Отец встает и приоткрывает дверь в комнату; живой-здоровый и веселый Граф «с пробуксовкой» по паркету влетает в комнату, с разбегу прыгает на кровать, и, заскочив мне на грудь, начинает радостно лизать в нос и щеки. Мокрый и теплый язычара… Отец подхватывает его под передние лапы, поднимает и ставит на пол. Слышится обиженное сопение-рычание.
Комната начинает кружиться и куда-то пропадать… Еле слышу голос бати:
— Да, ты поспи, поспи! Теперь все нормально будет. Ты спи…
Мы разговариваем с батей уже около получаса. Вернее, я задаю ему вопросы, расспрашиваю, а он с некоторым удивлением отвечает; и периодически пытается напоить меня соком или смотаться на кухню греть бульон.
— Что, и Устоса не было??
— Устоса? Какого… Аааа! Ты Диму-Устоса имеешь ввиду? Что значит «не было»? Куда бы он делся? Впрочем, он и вправду…
— Что? Вправду?!..
— Ну, на выезде он сейчас. Снимается в каком-то историческо-фэнтэзийном боевичке, что-то там и мечи, и многоэтажки, — ну, сейчас это модно, что-то про «попаданцев», что ли… Вместе со своей группой.
— Жи-ив??
— Сереж, Сереж… Ты успокойся, а!.. Что бы с ним случилось-то??
Я поднимаю руку и внимательно смотрю на нее. Это… Не моя рука. Вернее, моя, — вон и след от ожога выше большого пальца, это когда с пацанами давно на стройке пластмассу на палках жгли, и Антон палкой махнул — мне капнуло. И… Ногти вон погрызены, — дурная привычка, батя говорит. Моя. И в то же время — не моя. Чистая. Нет под ногтями черной каймы, нет цыпок, да и кожа… — сколько руки ни смазывай на ночь кремами из маминых запасов, но если на холоде руки приходится мыть в основном холодной водой, то они… В общем, это не рука Крыса, точно. Это рука Сергея, Сережки. Того. Каким я был. Лето, говоришь?…
— Аня вот приходила тебя навестить.
— Какая… Аня?
— Ну, подруга твоя. Апельсины принесла. Ты спал, не стали будить.
— Как у нее? Чего не подождала?
— На работу ей надо, подрабатывает, вторая смена. Лето же, каникулы. Зайдет еще.
— Апельсины?…
— А мама где?
— Она послезавтра вернется.
— Сбежала??…
— Слушай, ты вообще… Я конкретно уже начинаю за тебя опасаться. В смысле, за рассудок твой. Куда «сбежала-то?» Зачем? Вызвали ее. Она б не поехала, но там срочно; и у тебя вроде на поправку, вчера же она с тобой и разговаривала! Приедет. Послезавтра. Да она звонит постоянно, чо ты, хочешь сейчас ее наберем??
— Не. Не надо. Не сейчас.
— Ну так я…
— Пап… Да не надо бульон. Вернее, надо, но потом. Я чо хотел тебе рассказать. Вернее, не хотел, а надо. Ты это… Ты сядь. Послушай, а? А то я чокнусь сейчас…
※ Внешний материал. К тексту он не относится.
-- ==== Sys2Proof/Machine/LinkTest.lean ====
section
/-! DEFINITION. The Link Test Unit: the sequences, the generator and the checker (R170 to R175). -/

namespace Sys2Proof.Machine

/-- A shift state of all ones (R170, R171). -/
def Pattern.allOnes (p : Pattern) : List Bool := List.replicate p.seedLength true

/-- The next bit from a shift state held oldest first: the exclusive-or of the bits 5 and 9 places earlier for
SHORT, 14 and 15 for LONG (R173). -/
def Pattern.predict (p : Pattern) (shift : List Bool) : Bool :=
  match p with
  | .short => shift.getD 4 false != shift.getD 0 false
  | .long => shift.getD 1 false != shift.getD 0 false

/-- A bit enters a shift state and the oldest leaves. -/
def shiftIn (shift : List Bool) (b : Bool) : List Bool := shift.drop 1 ++ [b]

/-- `n` bits of the sequence and the shift state after them: each bit sent is the oldest, the one that leaves
(R173). -/
def Pattern.generate (p : Pattern) : Nat → List Bool → List Bool × List Bool
  | 0, shift => ([], shift)
  | n + 1, shift =>
    let rest := Pattern.generate p n (shiftIn shift (p.predict shift))
    (shift.getD 0 false :: rest.1, rest.2)

/-- Bits as bytes, most significant bit first; `n` is how many bytes. -/
def packBits : Nat → List Bool → List Byte
  | 0, _ => []
  | n + 1, bits => bitsByte bits :: packBits n (bits.drop 8)

/-! ### The checker -/

/-- The checker as on entry to a test mode (R171): HUNT, nothing loaded, no errors. -/
def LinkTest.resetChecker (t : LinkTest) : LinkTest :=
  { t with checker := .hunt, inverted := false, seedCount := 0, run := 0, errorCount := 0, window := [] }

/-- One bit taken in HUNT (R174). -/
def LinkTest.huntBit (t : LinkTest) (b : Bool) : LinkTest :=
  if t.seedCount < t.pattern.seedLength then
    { t with
      chkShift := (t.chkShift ++ [b]).drop (t.chkShift.length + 1 - t.pattern.seedLength)
      seedCount := t.seedCount + 1 }
  else
    let correct := t.pattern.predict t.chkShift == b
    let shift := shiftIn t.chkShift b
    if t.run = 0 || t.runCorrect == correct then
      if t.run + 1 = 64 then
        { t with
          checker := .sync, inverted := !correct, run := 64, runCorrect := correct, window := []
          chkShift := if correct then shift else shift.map (!·) }
      else { t with chkShift := shift, run := t.run + 1, runCorrect := correct }
    else { t with chkShift := shift, run := 0, seedCount := 0 }

/-- How many errors the window holds. -/
def windowErrors (w : List Bool) : Nat := w.countP id

/-- One bit taken in SYNC (R175). -/
def LinkTest.syncBit (t : LinkTest) (b : Bool) : LinkTest :=
  let prediction := t.pattern.predict t.chkShift
  let error := b != (prediction != t.inverted)
  let window := (if t.window.length ≥ 256 then t.window.drop (t.window.length - 255) else t.window) ++ [error]
  let t := { t with
    errorCount := if error then satAdd 65535 t.errorCount 1 else t.errorCount
    chkShift := shiftIn t.chkShift prediction
    window := window }
  if windowErrors window ≥ 16 then
    { t with checker := .hunt, inverted := false, seedCount := 0, run := 0, window := [] }
  else t

/-- The checker takes one bit (R174, R175). -/
def LinkTest.takeBit (t : LinkTest) (b : Bool) : LinkTest :=
  match t.checker with
  | .hunt => t.huntBit b
  | .sync => t.syncBit b

/-- The checker takes every bit of a payload in order (R173). -/
def LinkTest.takePayload (t : LinkTest) (payload : List Byte) : LinkTest :=
  (bitsOf payload).foldl LinkTest.takeBit t

/-! ### The generator -/

/-- The line time of INTERNAL video: floor(P / (H + 8)) ticks, P the free-run period in ticks (R173). -/
def generatorLineTime (freeRun h : Nat) : Nat := usTicks freeRun / (h + 8)

/-- When the generator's next packet falls (R173). -/
def GeneratorRun.due (g : GeneratorRun) : Nat :=
  if g.made = 0 then g.frameStart
  else if g.made ≤ g.geometry.h then g.frameStart + g.made * g.lineTime
  else g.frameStart + (g.geometry.h + 1) * g.lineTime

/-- The payload of a generated LINE and the unit after it: successive bits of the sequence, the first payload bit
inverted when an error is pending, which is then cleared and does not enter the shift state (R173). -/
def LinkTest.makePayload (t : LinkTest) (w : Nat) : List Byte × LinkTest :=
  let r := t.pattern.generate (16 * w) t.genShift
  let bits := match r.1 with
    | b :: rest => (if t.injectPending then !b else b) :: rest
    | [] => []
  (packBits (2 * w) bits, { t with genShift := r.2, injectPending := false })

/-- A generated packet: good checks, zero relay fields (R173). -/
def generated (kind : PacketKind) (number word1 word3 : Nat) (payload : List Byte) : Packet :=
  ⟨kind, number, word1, word3, .zero, payload, true⟩

/-- The packet the generator makes next, and the unit after it. `geometry` is the lane geometry and `freeRun` the
free-run period in force, which a frame takes at its FRAME_START (R173). -/
def LinkTest.makePacket (t : LinkTest) (g : GeneratorRun) (geometry : Geometry) (freeRun : Nat) : Packet × LinkTest :=
  if g.made = 0 then
    (generated .frameStart t.genFrame geometry.w geometry.h [],
      { t with genRun := some ⟨g.frameStart, generatorLineTime freeRun geometry.h, geometry, 1⟩ })
  else if g.made ≤ g.geometry.h then
    let r := t.makePayload g.geometry.w
    (generated .line t.genFrame (g.made - 1) 0 r.1, { r.2 with genRun := some { g with made := g.made + 1 } })
  else
    (generated .frameEnd t.genFrame 0 0 [],
      { t with
        genFrame := (t.genFrame + 1) % 16
        genRun := some { g with frameStart := g.frameStart + (g.geometry.h + 8) * g.lineTime, made := 0 } })

/-- The generator starts its first frame, number 0, one line time after entry to INTERNAL (R171; log 22). -/
def LinkTest.startGenerator (t : LinkTest) (now freeRun : Nat) (geometry : Geometry) : LinkTest :=
  let lineTime := generatorLineTime freeRun geometry.h
  { t with
    genShift := t.pattern.allOnes, injectPending := false, genFrame := 0
    genRun := some ⟨now + lineTime, lineTime, geometry, 0⟩ }

/-- The generator stops and a generated frame in progress is cut off (R171, R172). -/
def LinkTest.stopGenerator (t : LinkTest) : LinkTest := { t with genRun := none }

end Sys2Proof.Machine
end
— Сереж… Я что хотел сказать. Я много думал, сопоставлял. Понимаешь, ты вчера много неожиданного рассказал. Знаешь… Честно говоря, большую часть тобой рассказанного можно было бы списать на бред. Я же говорил тебе — ты неделю в себя не приходил, мы уж с мамой опасались, что ты не выкарабкаешься… Да нет, нет-нет, мы конечно знали, что ты поправишься, но тебе было очень тяжело. Ты бредил, метался; иногда наоборот застывал на целые часы, так, что приходилось прислушиваться дышишь ли… Сереж. Я, честно говоря, сначала 100 % был уверен, что это бред у тебя был, что ты вчера рассказывал так подробно. Ну, накатило… Переиграл в эти свои дебильные компьютерные игры…
Сергей попытался что-то возразить, но отец замахал руками, останавливая его:
— Нет-нет, ничего не говори! Ты и так вчера слишком много… Меня слушай. Да я и знаю, что ты хочешь сказать: что не играл ты в игры с такими сюжетами, что вообще «не твое это», но может быть… Может, я подумал, просто мейнстрим… Ну, понимаешь, это как носится в воздухе, и ты впитал; и тебе потому в бреду все это и привиделось, и связалось так вот связно; ну, говорят, бывает такое… Отчебучивает мозг, когда информации мало, а времени много, вот он ее и тусует, тусует, — вот на выходе такие бредни и получаются… Складные, в общем. Сереж, ты молчи давай, не возражай, ты вчера говорил. Да. Я что хотел сказать: я это все так вот СНАЧАЛА и подумал. И успокоился, типа. А потом чувствую — что-то меня грызет, грызет… Сам не пойму что. Уж больно много ты вчера наговорил! А потом… Потом дошло!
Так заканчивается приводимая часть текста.